Hester laughs. ‘Lambs aren’t always docile.’

‘No more they are,’ Father says. ‘Except they were under Grandmother’s care. The cows, the horses, the pigs – they all loved her.’

‘Because she fed them and cleaned out their muck.’ Mother sniffs. She pushes her needle and thread under Hester’s nose. ‘Thread this for me, please. The light in here is terrible.’ She humphs. ‘We need proper lamps, not these smelly candles.’

The daughter of a prosperous shopkeeper in the town, Mother grew up with lamps and a servant. Pretty and outgoing, wooed by the sons of rich merchants with tall houses and taller ships, she married the farmer’s son, Stanley Williams, for love.

‘I could have been a wealthy woman with a carriage,’ Mother will say, with a small, resigned smile.

Father never has anything to say on the topic of his wife’s provenance. His soft, proud eyes tell their story, however.

‘No, it were more than cleaning out muck.’ Father returns the conversation to Grandmother. ‘The labourers and the cottagers would come for potions and herbs and go home happy.’

‘Superstitious and uneducated.’ Mother bends closer to her sewing.

‘You’d never say so if you saw the time she cured the little girl of a deathly fever which had the child shaking hard as wheat in a wind, and the same colour too.’

Hester has heard the story many times.

‘I would love to do the same as Grandma,’ she says. ‘To heal children with my cures.’ Where did the thought come from? Expressed so vividly too, like a long-harboured wish abruptly set free. She strokes the waistcoat and her breath catches.

Of course. When she first met the man he told her about meadow flowers and how they heal fevers and colds. Asking him to teach her about flowers will surely make his hard eyes kinder. Better than asking about river nymphs. He can’t tell her flowers come from her wild imagination.

Father nods, opens his mouth to speak, and is cut short by Mother.

‘Your future is as a good wife and mother,’ she says. ‘What you need to learn are the skills and manners you need to marry well.’ She glances up to ensure she has Hester’s attention. ‘There’s enough to do here, Daughter, without you wasting time brewing futile potions.’

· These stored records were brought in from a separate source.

-- ==== Sys2Proof/Laws/Ops.lean ====
section
/-! SUPPORT. One lemma per shared operation: what the three ways to act answer, what the mailbox does with a command, and what
the operations over registers, events and outputs leave behind. -/

namespace Sys2Proof.Machine

/-! ### The three ways to act -/

/-- A command of the device alone, while the device is on. -/
theorem onDev_on {s : State} (h : s.dev.off = false) (f : Dev → Dev) : onDev f s = .next { s with dev := f s.dev } := by
  simp [onDev, h]

/-- A command of the device alone, while the device is off, changes nothing. -/
theorem onDev_off {s : State} (h : s.dev.off = true) (f : Dev → Dev) : onDev f s = .next s := by
  simp [onDev, h]

/-- A command of the device alone always answers, and touches neither the non-volatile memories nor the queue. -/
theorem onDev_next (f : Dev → Dev) (s : State) : ∃ d, onDev f s = .next { s with dev := d } := ⟨_, rfl⟩

theorem onNv_on {s : State} (h : s.dev.off = false) (f : Dev → NonVol → Dev × NonVol) :
    onNv f s = .next { s with dev := (f s.dev s.nv).1, nv := (f s.dev s.nv).2 } := by
  simp [onNv, h]

theorem onNv_off {s : State} (h : s.dev.off = true) (f : Dev → NonVol → Dev × NonVol) : onNv f s = .next s := by
  simp [onNv, h]

theorem onNv_next (f : Dev → NonVol → Dev × NonVol) (s : State) : ∃ d n, onNv f s = .next { s with dev := d, nv := n } :=
  ⟨_, _, rfl⟩

theorem onPin_next (f : Dev → NonVol → Dev × NonVol) (s : State) :
    onPin f s = .next { s with dev := (f s.dev s.nv).1, nv := (f s.dev s.nv).2 } := rfl

/-- A camera port's command where the variant has the port. -/
theorem onPort_on {s : State} {p : Nat} (h : s.dev.off = false) (hp : p < s.dev.variant.ports) (f : Dev → Dev) :
    onPort p f s = .next { s with dev := f s.dev } := by
  simp [onPort, onDev, h, hp]

/-- A context's command where the variant has the context. -/
theorem onCtx_on {s : State} {c : Nat} (h : s.dev.off = false) (hc : c < s.dev.variant.contexts) (f : Dev → Dev) :
    onCtx c f s = .next { s with dev := f s.dev } := by
  simp [onCtx, onDev, h, hc]

/-- A fabric unit's command: nothing while the device is frozen, and what the unit does where it meets no error that freezes it
(R4, R13, R379). -/
theorem Dev.fabric_on {d : Dev} {f : Dev → Dev} (h : d.memFrozen = false) (hf : (f d).memFrozen = false) : d.fabric f = f d := by
  simp [Dev.fabric, h, hf]

/-- A frozen device's fabric stands still. -/
theorem Dev.fabric_frozen {d : Dev} (h : d.memFrozen = true) (f : Dev → Dev) : d.fabric f = d := by
  simp [Dev.fabric, h]

/-- A fabric unit's command, while the device is on and does not freeze. -/
theorem onFab_on {s : State} {f : Dev → Dev} (h : s.dev.off = false) (hm : s.dev.memFrozen = false)
    (hf : (f s.dev).memFrozen = false) : onFab f s = .next { s with dev := f s.dev } := by
  simp [onFab, onDev, h, Dev.fabric_on hm hf]

/-- An Assay command where the variant has Assay, while the device does not freeze. -/
theorem onAsy_on {s : State} {f : Dev → Dev} (h : s.dev.off = false) (ha : s.dev.variant.assay = true) (hm : s.dev.memFrozen = false)
    (hf : (f s.dev).memFrozen = false) : onAsy f s = .next { s with dev := f s.dev } := by
  rw [onAsy, onFab_on h hm (by simpa [ha] using hf)]
  simp [ha]

/-- A task command whose input holds an activation: the input is emptied and the task acts. -/
theorem Dev.task_held {d : Dev} {unit idx : Nat} {a : HeldAct} (h : tget noneAt d.rnl.acts (unit * 0x100 + idx) = some a)
    (act : HeldAct → Dev → Dev) :
    d.task unit idx act =
      act a { d with rnl := { d.rnl with acts := tset noneAt d.rnl.acts (unit * 0x100 + idx) none } } := by
  simp [Dev.task, Dev.takeAct, h]

/-- A command that reads DRAM answers as its act does, where nothing freezes the device (R379). -/
theorem Dev.readsDram_ok {d e : Dev} {act : Dev → Act} {b : List Byte} (h : d.memFrozen = false) (ha : act d = .ok e b)
    (he : e.memFrozen = false) : d.readsDram act = .ok e b := by
  simp [Dev.readsDram, h, ha, he]

/-! ### The mailbox -/

/-- The argument words and the tag reach MB_REQ and MB_TAG alone. -/
theorem Dev.reg_mbWrite (d : Dev) (t : Word) (as : List Word) (a : Nat)
    (h : a < R.MB_TAG ∨ (R.MB_TAG < a ∧ a < R.MB_REQ 0) ∨ R.MB_REQ as.length ≤ a) : (d.mbWrite t as).reg a = d.reg a := by
  unfold Dev.mbWrite
  rw [Dev.reg_setReg_ne _ _ _ _ (by simp only [R.MB_TAG, R.MB_REQ] at *; omega)]
  have : ∀ (l : List Nat) (e : Dev), (∀ i ∈ l, i < as.length) →
      (l.foldl (fun d i => d.setReg (R.MB_REQ i) (as.getD i 0)) e).reg a = e.reg a := by
    intro l
    induction l with
    | nil => intro e _; rfl
    | cons i l ih =>
      intro e hl
      simp only [List.foldl_cons]
      rw [ih _ (fun j hj => hl j (by simp [hj]))]
      have := hl i (by simp)
      exact Dev.reg_setReg_ne _ _ _ _ (by simp only [R.MB_TAG, R.MB_REQ] at *; omega)
  exact this _ _ (by simp)

/-- A command taken changes MB_REQ, MB_TAG and MB_STATUS alone. -/
theorem Dev.reg_mbTaken (d : Dev) (code : Nat) (t : Word) (as : List Word) (a : Nat)
    (h : a < R.MB_TAG ∨ (R.MB_STATUS < a ∧ a < R.MB_REQ 0) ∨ R.MB_REQ as.length ≤ a) :
    (d.mbTaken code t as).reg a = d.reg a := by
  have hs : a ≠ R.MB_STATUS := by simp only [R.MB_TAG, R.MB_STATUS, R.MB_REQ] at *; omega
  have hw : a < R.MB_TAG ∨ (R.MB_TAG < a ∧ a < R.MB_REQ 0) ∨ R.MB_REQ as.length ≤ a := by
    simp only [R.MB_TAG, R.MB_STATUS, R.MB_REQ] at *; omega
  rw [← Dev.reg_mbWrite d t as a hw]
  unfold Dev.mbTaken Dev.mbStart Dev.put Dev.setReg Dev.reg
  simp only [tget_tset_ne _ _ _ _ _ hs]

/-- A command taken freezes nothing. -/
theorem Dev.mbTaken_memFrozen (d : Dev) (code : Nat) (t : Word) (as : List Word) (hl : as.length ≤ 1024) :
    (d.mbTaken code t as).memFrozen = d.memFrozen := by
  simp only [Dev.memFrozen, Dev.bit, Dev.fld]
  rw [Dev.reg_mbTaken _ _ _ _ _ (.inr (.inr (by simp only [R.MB_REQ, R.MEM_STATUS]; omega)))]

/-- Arguments and tag leave BUSY, the owner session and INSP_READY as they are. -/
theorem Dev.flags_mbWrite (d : Dev) (t : Word) (as : List Word) :
    (d.mbWrite t as).mbBusy = d.mbBusy ∧ (d.mbWrite t as).ownSession = d.ownSession ∧
      (d.mbWrite t as).inspReady = d.inspReady := by
  refine ⟨?_, ?_, ?_⟩ <;>
    simp only [Dev.mbBusy, Dev.ownSession, Dev.inspReady, Dev.bit, Dev.fld] <;>
    rw [Dev.reg_mbWrite] <;> simp [R.MB_TAG, R.MB_STATUS, R.MB_REQ, R.HIF_STATUS, R.GLB_STATUS]
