theorem test_PacketsAndTheirTimersAct_witness1 :
    (sVc24.on ∧ 15 < sVc24.dev.variant.ports ∧ sVc24.dev.hears 15) ∧
    (sCam22.on ∧ 15 < sCam22.dev.variant.ports ∧ ¬sCam22.dev.hears 15) ∧
    (sVc24.on ∧ 15 < sVc24.dev.variant.ports ∧ (sVc24.dev.streamOf 15 (sent 0 pk1)).snd.portState 15 = 7 ∧ ((sVc24.dev.streamOf 15 (sent
      0 pk1)).snd.cport 15).part = none ∧ pk1.bytes.length ≤ 8206 ∧ (sVc24.dev.streamOf 15 (sent 0 pk1)).fst = List.replicate 0 (Sym.data
      (0 : Byte)) ++ pk1.symbols) ∧
    (sVc24.on ∧ 15 < sVc24.dev.variant.ports ∧ (sVc24.dev.streamOf 15 (sent 7 pk2)).snd.portState 15 = 7 ∧ ((sVc24.dev.streamOf 15 (sent
      7 pk2)).snd.cport 15).part = none ∧ pk2.bytes.length ≤ 8206 ∧ (sVc24.dev.streamOf 15 (sent 7 pk2)).fst = List.replicate 7 (Sym.data
      (0 : Byte)) ++ pk2.symbols) ∧
    (sVc24.on ∧ 15 < sVc24.dev.variant.ports ∧ pk1.framed = true ∧ pk1.dt = 1 ∧ pk1.hdrOk = true ∧ lenRule 1 pk1.len pk1.payload = true ∧
      pk1.payOk = true ∧ sVc24.dev.discards = false ∧ sVc24.dev.vcListens 15 pk1.vc = true) := by
  decide +kernel

theorem test_PacketsAndTheirTimersAct_witness2 :
    ((sVc xLine).on ∧ 15 < (sVc xLine).dev.variant.ports ∧ pk2.framed = true ∧ pk2.dt = 16 + (sVc xLine).dev.ctxFormat ((sVc
      xLine).dev.vcCtx 15 pk2.vc) ∧ pk2.hdrOk = true ∧ lenRule (16 + (sVc xLine).dev.ctxFormat ((sVc xLine).dev.vcCtx 15 pk2.vc)) pk2.len
      pk2.payload = true ∧ pk2.payOk = true ∧ (sVc xLine).dev.discards = false ∧ (sVc xLine).dev.vcListens 15 pk2.vc = true ∧ ((((sVc
      xLine).dev.vcSeen 15 pk2.vc).vcSeq 15 pk2.vc pk2.seq).vcRx 15 pk2.vc).line = some line1 ∧ line1.end_ ≤ pk2.offset) ∧
    ((sVc xLine).on ∧ 15 < (sVc xLine).dev.variant.ports ∧ pk3.framed = true ∧ pk3.dt = 16 + (sVc xLine).dev.ctxFormat ((sVc
      xLine).dev.vcCtx 15 pk3.vc) ∧ pk3.hdrOk = true ∧ lenRule (16 + (sVc xLine).dev.ctxFormat ((sVc xLine).dev.vcCtx 15 pk3.vc)) pk3.len
      pk3.payload = true ∧ pk3.payOk = true ∧ (sVc xLine).dev.discards = false ∧ (sVc xLine).dev.vcListens 15 pk3.vc = true ∧ ((((sVc
      xLine).dev.vcSeen 15 pk3.vc).vcSeq 15 pk3.vc pk3.seq).vcRx 15 pk3.vc).line = some line1 ∧ pk3.offset < line1.end_) ∧
    ((sVc xLine).on ∧ 15 < (sVc xLine).dev.variant.ports ∧ pk4.framed = true ∧ pk4.dt = 2 ∧ pk4.hdrOk = true ∧ lenRule 2 pk4.len
      pk4.payload = true ∧ pk4.payOk = true ∧ (sVc xLine).dev.discards = false ∧ (sVc xLine).dev.vcListens 15 pk4.vc = true ∧ ((((sVc
      xLine).dev.vcSeen 15 pk4.vc).vcSeq 15 pk4.vc pk4.seq).vcRx 15 pk4.vc).line = some line1) := by
  decide +kernel

theorem test_PacketsAndTheirTimersAct_witness3 :
    ((sVc xLine).on ∧ 15 < (sVc xLine).dev.variant.ports ∧ pk5.framed = true ∧ pk5.dt = 32 ∧ pk5.hdrOk = true ∧ lenRule 32 pk5.len
      pk5.payload = true ∧ pk5.payOk = true) ∧
    ((sVc xLine).on ∧ 15 < (sVc xLine).dev.variant.ports ∧ pk6.framed = true ∧ pk6.dt = 63 ∧ pk6.hdrOk = true ∧ lenRule 63 pk6.len
      pk6.payload = true ∧ pk6.payOk = true) ∧
    (sVc25.on ∧ 15 < sVc25.dev.variant.ports ∧ pk7.framed = true ∧ pk7.dt = 48 ∧ pk7.hdrOk = true ∧ lenRule 48 pk7.len pk7.payload = true
      ∧ pk7.payOk = true ∧ (sVc25.dev.cport 15).bc = [bcA 0] ∧ (bcA 0).sent = true ∧ pk7.seq = (bcA 0).tag ∧ (fieldAt pk7.payload 0 2 = 3
      → (bcA 0).use.disc = false)) ∧
    ((sVc xLine).on ∧ 15 < (sVc xLine).dev.variant.ports ∧ 3 < 4 ∧ ((sVc xLine).dev.vcRx 15 3).line = some line1) ∧
    ((sVc xLine).on ∧ 15 < (sVc xLine).dev.variant.ports ∧ 3 < 4 ∧ ((sVc xLine).dev.vcRx 15 3).line = some line1 ∧ line1.slot = none) ∧
    (sVc26.on ∧ 15 < sVc26.dev.variant.ports ∧ (sVc26.dev.cport 15).bc = [bcA 2] ∧ (bcA 2).sent = true ∧ (bcA 2).resends < 3) ∧
    (sVc27.on ∧ 15 < sVc27.dev.variant.ports ∧ (sVc27.dev.cport 15).bc = [bcA 3] ∧ (bcA 3).sent = true ∧ 3 ≤ (bcA 3).resends) ∧
    (sVc24.on ∧ 15 < sVc24.dev.variant.ports ∧ (sVc26.dev.cport 15).bc = [bcA 2]) := by
  decide +kernel

theorem test_PacketsAndTheirTimersAct_witness4 :
    (sWaitE.on ∧ 15 < sWaitE.dev.variant.ports ∧ 31 < sWaitE.dev.variant.contexts ∧ sWaitE.dev.ctxEn 31 = true ∧ sWaitE.dev.ctxDark 31 =
      false ∧ (sWaitE.dev.ctxRx 31).e = some 4294967295 ∧ (BitVec.toNat (sWaitE.dev.reg (R.TDL_TRIGn_COUNT (sWaitE.dev.ctxTrig 31))) + 2
      ^ 32 - 4294967295) % 2 ^ 32 < 2 ^ 31) ∧
    (sResync.on ∧ 15 < sResync.dev.variant.ports ∧ 31 < sResync.dev.variant.contexts ∧ 0 < sResync.dev.fld ⟨R.CTX_MATCH_CFG 31, 16, 8⟩ ∧
      sResync.dev.fld ⟨R.CTX_MATCH_CFG 31, 16, 8⟩ ≤ (sResync.dev.ctxRx 31).orphans) := by
  decide +kernel

theorem test_StripesPassTheStrandAndTheSeam_witness1 :
    (sEntry.on ∧ sEntry.dev.memFrozen = false ∧ 3 < 4 ∧ tget noneAt sEntry.dev.str.now 3 = none ∧ sEntry.dev.stripeNext 3 = some stripeP
      ∧ (sEntry.dev.stripeStart 3).memFrozen = false) ∧
    (sBusyS.on ∧ sBusyS.dev.memFrozen = false ∧ 3 < 4 ∧ tget noneAt sBusyS.dev.str.now 3 = some stripe1 ∧ (sBusyS.dev.stripeEnd 3 [] []
      [] false).memFrozen = false) ∧
    (sBusy1.on ∧ sBusy1.dev.memFrozen = false ∧ 0 < 4 ∧ (sBusy1.dev.stripeEnd 0 [] [] [] true).memFrozen = true) ∧
    (sFlush.on ∧ sFlush.dev.memFrozen = false ∧ sFlush.dev.ctxEn 31 = true ∧ sFlush.dev.fld ⟨R.CTX_MATCH_CFG 31, 24, 8⟩ ≠ 0 ∧
      (sFlush.dev.flushFront 31).getLast? = some entry1 ∧ (sFlush.dev.flush 31).memFrozen = false) ∧
    (sFrz.on ∧ sFrz.dev.memFrozen = false ∧ sFrz.dev.ctxEn 31 = true ∧ sFrz.dev.ctxRuns 31 = true ∧ sFrz.dev.actFld ⟨R.CORR_CFG 31, 6, 1⟩
      = 1 ∧ 5 < sFrz.dev.outW 31 ∧ (sFrz.dev.remapOf 31 (sFrz.dev.readTables 31).fst.remap 5).isSome = true ∧ trkF.acquire = false ∧
      (tget colInit (sFrz.dev.ctxStr 31).cols 5).uninit = false ∧ trkF.frozen = false ∧ trkF.max_ ≠ 0 ∧ 0 < (tget colInit
      (sFrz.dev.ctxStr 31).cols 5).hold ∧ trkF.max_ ≤ min ((tget colInit (sFrz.dev.ctxStr 31).cols 5).run + 1) 1048575) := by
  decide +kernel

Hester hauls her thoughts back to the kitchen and nods, obedient to the oft-stated idea she will be wooed by those merchant sons her mother spurned. Yet, the notion of following in Grandmother’s steps, lingers, warming her stomach as the fire warms her feet. Picking up a pearl button, she positions it on the yellow brocade. There is a sadness to touching the stiff material. The man will wear it and be none the wiser Hester sewed the buttons. If he knew, he would understand she isn’t fey, or mad. She is ordinary and does ordinary things like sewing buttons.